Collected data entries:

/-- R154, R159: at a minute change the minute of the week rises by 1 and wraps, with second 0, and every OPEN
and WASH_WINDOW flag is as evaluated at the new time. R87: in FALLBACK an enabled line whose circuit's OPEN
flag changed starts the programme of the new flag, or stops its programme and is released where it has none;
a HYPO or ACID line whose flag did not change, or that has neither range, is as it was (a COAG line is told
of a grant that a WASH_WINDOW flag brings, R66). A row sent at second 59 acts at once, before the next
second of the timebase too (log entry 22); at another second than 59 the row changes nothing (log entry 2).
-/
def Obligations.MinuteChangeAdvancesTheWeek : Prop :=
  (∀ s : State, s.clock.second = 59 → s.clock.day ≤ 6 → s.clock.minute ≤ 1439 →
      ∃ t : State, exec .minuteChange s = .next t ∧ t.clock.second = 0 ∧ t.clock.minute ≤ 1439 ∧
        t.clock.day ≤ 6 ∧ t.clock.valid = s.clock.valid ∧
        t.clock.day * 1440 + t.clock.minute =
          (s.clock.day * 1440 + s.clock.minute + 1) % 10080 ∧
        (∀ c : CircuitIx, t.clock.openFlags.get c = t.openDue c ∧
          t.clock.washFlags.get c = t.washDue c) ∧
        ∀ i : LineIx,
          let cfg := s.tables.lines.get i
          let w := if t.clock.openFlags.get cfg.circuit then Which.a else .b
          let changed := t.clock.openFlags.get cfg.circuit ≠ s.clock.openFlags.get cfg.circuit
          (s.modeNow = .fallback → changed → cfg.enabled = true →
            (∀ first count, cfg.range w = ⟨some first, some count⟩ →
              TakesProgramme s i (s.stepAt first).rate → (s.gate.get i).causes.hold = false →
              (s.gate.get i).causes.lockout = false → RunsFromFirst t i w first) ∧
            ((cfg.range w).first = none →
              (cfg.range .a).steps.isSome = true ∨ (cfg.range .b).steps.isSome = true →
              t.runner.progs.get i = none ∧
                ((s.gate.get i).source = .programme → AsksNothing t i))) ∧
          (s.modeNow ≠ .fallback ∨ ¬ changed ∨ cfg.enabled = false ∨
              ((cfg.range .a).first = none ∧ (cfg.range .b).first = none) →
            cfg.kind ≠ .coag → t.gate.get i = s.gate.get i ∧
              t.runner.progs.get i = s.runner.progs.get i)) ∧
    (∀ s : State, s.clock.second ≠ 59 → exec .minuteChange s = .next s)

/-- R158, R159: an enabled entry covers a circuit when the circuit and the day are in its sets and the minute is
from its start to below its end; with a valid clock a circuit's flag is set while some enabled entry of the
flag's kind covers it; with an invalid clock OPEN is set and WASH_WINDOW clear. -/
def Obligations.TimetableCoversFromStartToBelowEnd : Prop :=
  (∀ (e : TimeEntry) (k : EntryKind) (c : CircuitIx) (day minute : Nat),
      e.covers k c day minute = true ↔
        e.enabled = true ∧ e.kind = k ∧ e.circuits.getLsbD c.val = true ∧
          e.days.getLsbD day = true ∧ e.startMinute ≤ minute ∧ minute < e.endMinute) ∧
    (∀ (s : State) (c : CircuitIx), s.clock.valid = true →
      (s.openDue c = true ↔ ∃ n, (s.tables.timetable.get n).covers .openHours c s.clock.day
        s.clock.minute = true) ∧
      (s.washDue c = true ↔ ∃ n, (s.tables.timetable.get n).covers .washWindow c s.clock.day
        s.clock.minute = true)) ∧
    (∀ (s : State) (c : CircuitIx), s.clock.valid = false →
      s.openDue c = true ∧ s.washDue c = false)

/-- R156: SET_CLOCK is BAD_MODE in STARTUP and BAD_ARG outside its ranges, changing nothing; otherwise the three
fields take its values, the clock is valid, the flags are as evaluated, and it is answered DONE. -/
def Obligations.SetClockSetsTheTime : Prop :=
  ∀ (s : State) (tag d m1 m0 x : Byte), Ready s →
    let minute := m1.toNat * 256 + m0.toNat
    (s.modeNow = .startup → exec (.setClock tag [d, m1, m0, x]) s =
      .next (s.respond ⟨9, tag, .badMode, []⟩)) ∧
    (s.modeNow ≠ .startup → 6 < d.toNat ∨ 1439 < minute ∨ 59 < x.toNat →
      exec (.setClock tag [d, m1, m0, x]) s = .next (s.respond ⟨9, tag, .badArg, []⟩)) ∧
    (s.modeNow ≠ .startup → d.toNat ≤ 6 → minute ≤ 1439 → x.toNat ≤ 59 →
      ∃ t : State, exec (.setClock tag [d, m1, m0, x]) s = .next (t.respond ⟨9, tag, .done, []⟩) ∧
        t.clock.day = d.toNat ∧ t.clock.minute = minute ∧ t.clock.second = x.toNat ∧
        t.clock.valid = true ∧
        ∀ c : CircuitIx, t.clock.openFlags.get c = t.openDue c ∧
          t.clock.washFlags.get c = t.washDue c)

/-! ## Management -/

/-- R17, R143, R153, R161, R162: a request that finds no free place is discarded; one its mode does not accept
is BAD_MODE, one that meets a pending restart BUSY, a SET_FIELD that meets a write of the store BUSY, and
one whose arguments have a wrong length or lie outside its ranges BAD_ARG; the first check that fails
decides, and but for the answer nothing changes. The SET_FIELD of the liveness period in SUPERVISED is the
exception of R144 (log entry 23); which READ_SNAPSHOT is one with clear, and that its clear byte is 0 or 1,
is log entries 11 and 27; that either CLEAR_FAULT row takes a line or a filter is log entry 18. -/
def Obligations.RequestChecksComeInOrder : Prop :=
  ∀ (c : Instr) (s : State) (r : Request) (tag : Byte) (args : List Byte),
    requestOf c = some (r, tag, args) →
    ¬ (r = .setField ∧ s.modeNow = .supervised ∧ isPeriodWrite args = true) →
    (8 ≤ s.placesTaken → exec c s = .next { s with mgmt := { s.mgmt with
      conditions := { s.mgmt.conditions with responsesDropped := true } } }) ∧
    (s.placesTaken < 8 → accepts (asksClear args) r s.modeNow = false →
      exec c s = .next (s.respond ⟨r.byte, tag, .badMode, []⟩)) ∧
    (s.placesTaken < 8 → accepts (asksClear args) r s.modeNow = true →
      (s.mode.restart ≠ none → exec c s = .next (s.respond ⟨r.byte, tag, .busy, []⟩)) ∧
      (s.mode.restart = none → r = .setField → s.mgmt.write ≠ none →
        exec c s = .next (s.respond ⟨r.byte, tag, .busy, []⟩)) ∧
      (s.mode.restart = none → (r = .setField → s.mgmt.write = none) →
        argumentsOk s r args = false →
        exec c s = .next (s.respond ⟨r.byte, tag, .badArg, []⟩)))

--

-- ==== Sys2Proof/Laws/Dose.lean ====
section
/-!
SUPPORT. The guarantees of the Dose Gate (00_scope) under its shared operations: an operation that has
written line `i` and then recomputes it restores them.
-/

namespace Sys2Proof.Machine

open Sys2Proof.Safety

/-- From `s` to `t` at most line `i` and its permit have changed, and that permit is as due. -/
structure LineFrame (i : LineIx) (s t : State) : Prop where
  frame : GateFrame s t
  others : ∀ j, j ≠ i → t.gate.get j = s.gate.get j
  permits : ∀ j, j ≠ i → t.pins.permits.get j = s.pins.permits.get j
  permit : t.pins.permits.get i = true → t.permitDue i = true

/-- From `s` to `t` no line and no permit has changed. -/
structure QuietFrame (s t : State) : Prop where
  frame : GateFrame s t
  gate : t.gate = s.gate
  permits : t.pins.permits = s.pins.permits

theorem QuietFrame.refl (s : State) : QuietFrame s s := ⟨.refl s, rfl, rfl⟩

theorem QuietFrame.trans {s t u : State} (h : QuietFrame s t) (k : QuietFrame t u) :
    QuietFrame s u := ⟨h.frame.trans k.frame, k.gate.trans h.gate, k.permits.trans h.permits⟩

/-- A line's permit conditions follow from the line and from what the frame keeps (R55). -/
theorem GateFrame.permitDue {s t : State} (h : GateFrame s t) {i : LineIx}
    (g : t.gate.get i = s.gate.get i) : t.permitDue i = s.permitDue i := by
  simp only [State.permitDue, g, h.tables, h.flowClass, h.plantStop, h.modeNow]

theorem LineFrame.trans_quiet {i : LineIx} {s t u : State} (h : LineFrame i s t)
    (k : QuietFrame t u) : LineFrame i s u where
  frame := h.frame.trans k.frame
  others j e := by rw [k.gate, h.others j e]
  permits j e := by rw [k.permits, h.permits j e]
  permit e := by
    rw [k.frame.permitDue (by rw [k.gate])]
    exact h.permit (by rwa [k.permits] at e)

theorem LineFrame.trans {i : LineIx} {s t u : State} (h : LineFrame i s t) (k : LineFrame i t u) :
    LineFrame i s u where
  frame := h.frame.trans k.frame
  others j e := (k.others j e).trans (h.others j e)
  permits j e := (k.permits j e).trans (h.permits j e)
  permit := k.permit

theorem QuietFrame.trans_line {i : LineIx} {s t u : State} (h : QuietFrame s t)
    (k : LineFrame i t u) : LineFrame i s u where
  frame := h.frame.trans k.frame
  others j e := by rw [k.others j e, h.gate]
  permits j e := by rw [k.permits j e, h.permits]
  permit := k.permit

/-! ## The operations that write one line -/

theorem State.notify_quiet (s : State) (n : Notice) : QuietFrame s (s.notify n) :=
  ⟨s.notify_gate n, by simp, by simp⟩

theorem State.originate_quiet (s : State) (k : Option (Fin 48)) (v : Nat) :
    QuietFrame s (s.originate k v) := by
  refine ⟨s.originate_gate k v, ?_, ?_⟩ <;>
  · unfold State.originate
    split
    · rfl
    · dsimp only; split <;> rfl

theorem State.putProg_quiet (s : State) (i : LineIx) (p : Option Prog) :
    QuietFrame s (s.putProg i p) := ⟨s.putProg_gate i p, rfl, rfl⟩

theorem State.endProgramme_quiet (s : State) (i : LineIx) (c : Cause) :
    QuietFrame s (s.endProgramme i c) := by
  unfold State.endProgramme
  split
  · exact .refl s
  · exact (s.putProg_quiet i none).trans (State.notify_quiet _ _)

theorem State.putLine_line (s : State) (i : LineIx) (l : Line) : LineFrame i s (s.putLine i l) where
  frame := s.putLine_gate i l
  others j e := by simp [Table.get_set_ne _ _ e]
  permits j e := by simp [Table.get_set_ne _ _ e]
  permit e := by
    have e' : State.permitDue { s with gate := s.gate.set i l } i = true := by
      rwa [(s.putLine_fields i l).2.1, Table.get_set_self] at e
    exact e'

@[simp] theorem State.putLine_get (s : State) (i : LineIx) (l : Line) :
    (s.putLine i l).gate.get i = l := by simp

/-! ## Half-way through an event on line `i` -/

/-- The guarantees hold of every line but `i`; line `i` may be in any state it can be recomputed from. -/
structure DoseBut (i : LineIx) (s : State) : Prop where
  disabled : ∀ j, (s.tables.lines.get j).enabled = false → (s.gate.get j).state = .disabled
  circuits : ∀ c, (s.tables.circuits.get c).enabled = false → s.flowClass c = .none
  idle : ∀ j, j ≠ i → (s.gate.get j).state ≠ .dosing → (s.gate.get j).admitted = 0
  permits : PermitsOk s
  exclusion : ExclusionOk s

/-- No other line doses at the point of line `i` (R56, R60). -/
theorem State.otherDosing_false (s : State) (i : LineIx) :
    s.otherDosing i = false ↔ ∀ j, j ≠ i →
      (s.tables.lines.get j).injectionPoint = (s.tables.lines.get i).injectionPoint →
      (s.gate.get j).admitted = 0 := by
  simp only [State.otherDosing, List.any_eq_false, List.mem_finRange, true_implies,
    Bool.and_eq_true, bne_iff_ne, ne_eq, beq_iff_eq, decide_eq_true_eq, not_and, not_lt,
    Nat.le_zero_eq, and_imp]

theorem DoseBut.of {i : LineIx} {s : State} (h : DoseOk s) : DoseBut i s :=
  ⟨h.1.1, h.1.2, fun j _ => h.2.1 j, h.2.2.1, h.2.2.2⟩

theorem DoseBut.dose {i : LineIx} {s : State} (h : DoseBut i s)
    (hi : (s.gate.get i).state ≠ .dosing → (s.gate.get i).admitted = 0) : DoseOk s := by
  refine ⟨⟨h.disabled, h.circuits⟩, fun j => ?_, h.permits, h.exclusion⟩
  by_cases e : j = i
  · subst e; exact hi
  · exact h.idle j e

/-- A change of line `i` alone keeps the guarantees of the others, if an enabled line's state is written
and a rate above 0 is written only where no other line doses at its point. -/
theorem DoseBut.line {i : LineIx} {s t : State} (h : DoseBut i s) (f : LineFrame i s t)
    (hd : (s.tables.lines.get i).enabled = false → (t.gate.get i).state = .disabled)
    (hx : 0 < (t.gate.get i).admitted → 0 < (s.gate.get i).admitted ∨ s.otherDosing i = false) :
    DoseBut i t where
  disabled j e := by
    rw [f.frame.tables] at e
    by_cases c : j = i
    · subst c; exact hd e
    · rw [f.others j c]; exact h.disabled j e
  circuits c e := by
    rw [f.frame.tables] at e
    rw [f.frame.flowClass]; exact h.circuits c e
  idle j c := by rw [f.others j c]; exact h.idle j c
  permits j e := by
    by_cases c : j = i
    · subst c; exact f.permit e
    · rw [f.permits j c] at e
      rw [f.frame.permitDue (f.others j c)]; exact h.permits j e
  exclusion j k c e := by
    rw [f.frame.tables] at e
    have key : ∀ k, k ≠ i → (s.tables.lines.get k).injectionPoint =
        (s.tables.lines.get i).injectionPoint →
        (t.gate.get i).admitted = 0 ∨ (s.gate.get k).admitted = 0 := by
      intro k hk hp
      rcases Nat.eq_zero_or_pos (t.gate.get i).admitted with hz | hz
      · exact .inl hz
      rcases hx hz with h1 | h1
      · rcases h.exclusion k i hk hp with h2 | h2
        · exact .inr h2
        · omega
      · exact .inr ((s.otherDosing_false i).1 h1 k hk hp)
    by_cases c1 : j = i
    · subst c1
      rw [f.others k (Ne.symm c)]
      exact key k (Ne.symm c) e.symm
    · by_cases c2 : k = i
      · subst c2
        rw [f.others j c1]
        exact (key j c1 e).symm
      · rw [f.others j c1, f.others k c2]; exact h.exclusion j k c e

...

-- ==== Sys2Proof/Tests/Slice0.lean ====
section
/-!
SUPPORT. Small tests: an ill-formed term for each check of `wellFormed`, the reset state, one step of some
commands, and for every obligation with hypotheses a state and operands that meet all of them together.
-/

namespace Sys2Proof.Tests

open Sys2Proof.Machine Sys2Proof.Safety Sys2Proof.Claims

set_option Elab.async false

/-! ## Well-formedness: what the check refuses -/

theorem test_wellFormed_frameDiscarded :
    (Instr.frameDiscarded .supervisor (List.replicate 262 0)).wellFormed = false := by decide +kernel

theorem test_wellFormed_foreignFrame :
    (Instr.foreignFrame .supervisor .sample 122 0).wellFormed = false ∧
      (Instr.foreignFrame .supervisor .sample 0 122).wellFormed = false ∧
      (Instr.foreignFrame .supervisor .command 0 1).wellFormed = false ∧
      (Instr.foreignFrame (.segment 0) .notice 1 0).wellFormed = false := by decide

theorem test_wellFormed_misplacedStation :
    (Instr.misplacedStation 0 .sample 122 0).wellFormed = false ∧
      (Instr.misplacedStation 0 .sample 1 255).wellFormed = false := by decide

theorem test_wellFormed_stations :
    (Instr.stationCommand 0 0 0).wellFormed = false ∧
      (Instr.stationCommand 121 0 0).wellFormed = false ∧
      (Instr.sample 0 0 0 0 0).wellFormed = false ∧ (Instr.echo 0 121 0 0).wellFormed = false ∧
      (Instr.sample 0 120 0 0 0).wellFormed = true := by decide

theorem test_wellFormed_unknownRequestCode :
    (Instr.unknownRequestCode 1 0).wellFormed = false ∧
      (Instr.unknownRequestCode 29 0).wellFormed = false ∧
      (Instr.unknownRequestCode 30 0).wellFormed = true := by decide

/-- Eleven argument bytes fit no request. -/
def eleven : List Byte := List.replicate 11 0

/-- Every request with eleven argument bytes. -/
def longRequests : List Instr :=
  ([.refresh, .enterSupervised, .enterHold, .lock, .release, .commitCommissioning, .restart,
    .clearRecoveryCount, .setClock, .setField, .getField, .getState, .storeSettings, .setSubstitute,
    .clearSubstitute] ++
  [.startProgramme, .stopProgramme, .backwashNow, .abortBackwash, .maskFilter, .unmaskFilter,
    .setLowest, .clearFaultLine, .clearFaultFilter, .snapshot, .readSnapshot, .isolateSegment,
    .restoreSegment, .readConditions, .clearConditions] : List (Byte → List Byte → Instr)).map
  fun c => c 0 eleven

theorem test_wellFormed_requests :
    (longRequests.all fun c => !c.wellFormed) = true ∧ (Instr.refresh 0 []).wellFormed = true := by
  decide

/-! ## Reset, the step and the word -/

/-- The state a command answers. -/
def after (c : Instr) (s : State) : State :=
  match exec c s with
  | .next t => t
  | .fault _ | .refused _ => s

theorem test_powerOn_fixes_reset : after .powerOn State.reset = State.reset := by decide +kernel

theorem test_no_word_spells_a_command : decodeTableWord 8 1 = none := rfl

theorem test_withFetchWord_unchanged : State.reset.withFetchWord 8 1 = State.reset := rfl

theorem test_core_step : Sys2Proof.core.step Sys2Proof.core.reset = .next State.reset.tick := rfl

* _WORK TO COMPLETE_: Within the data above, the span starting at the line containing "by_cases e : j = i" and ending at the line containing "and a rate above" is to be retyped exactly, with no other lines.

* _SOLUTION TO THIS TASK_:
  by_cases e : j = i
  · subst e; exact hi
  · exact h.idle j e

/-- A change of line `i` alone keeps the guarantees of the others, if an enabled line's state is written
and a rate above 0 is written only where no other line doses at its point. -/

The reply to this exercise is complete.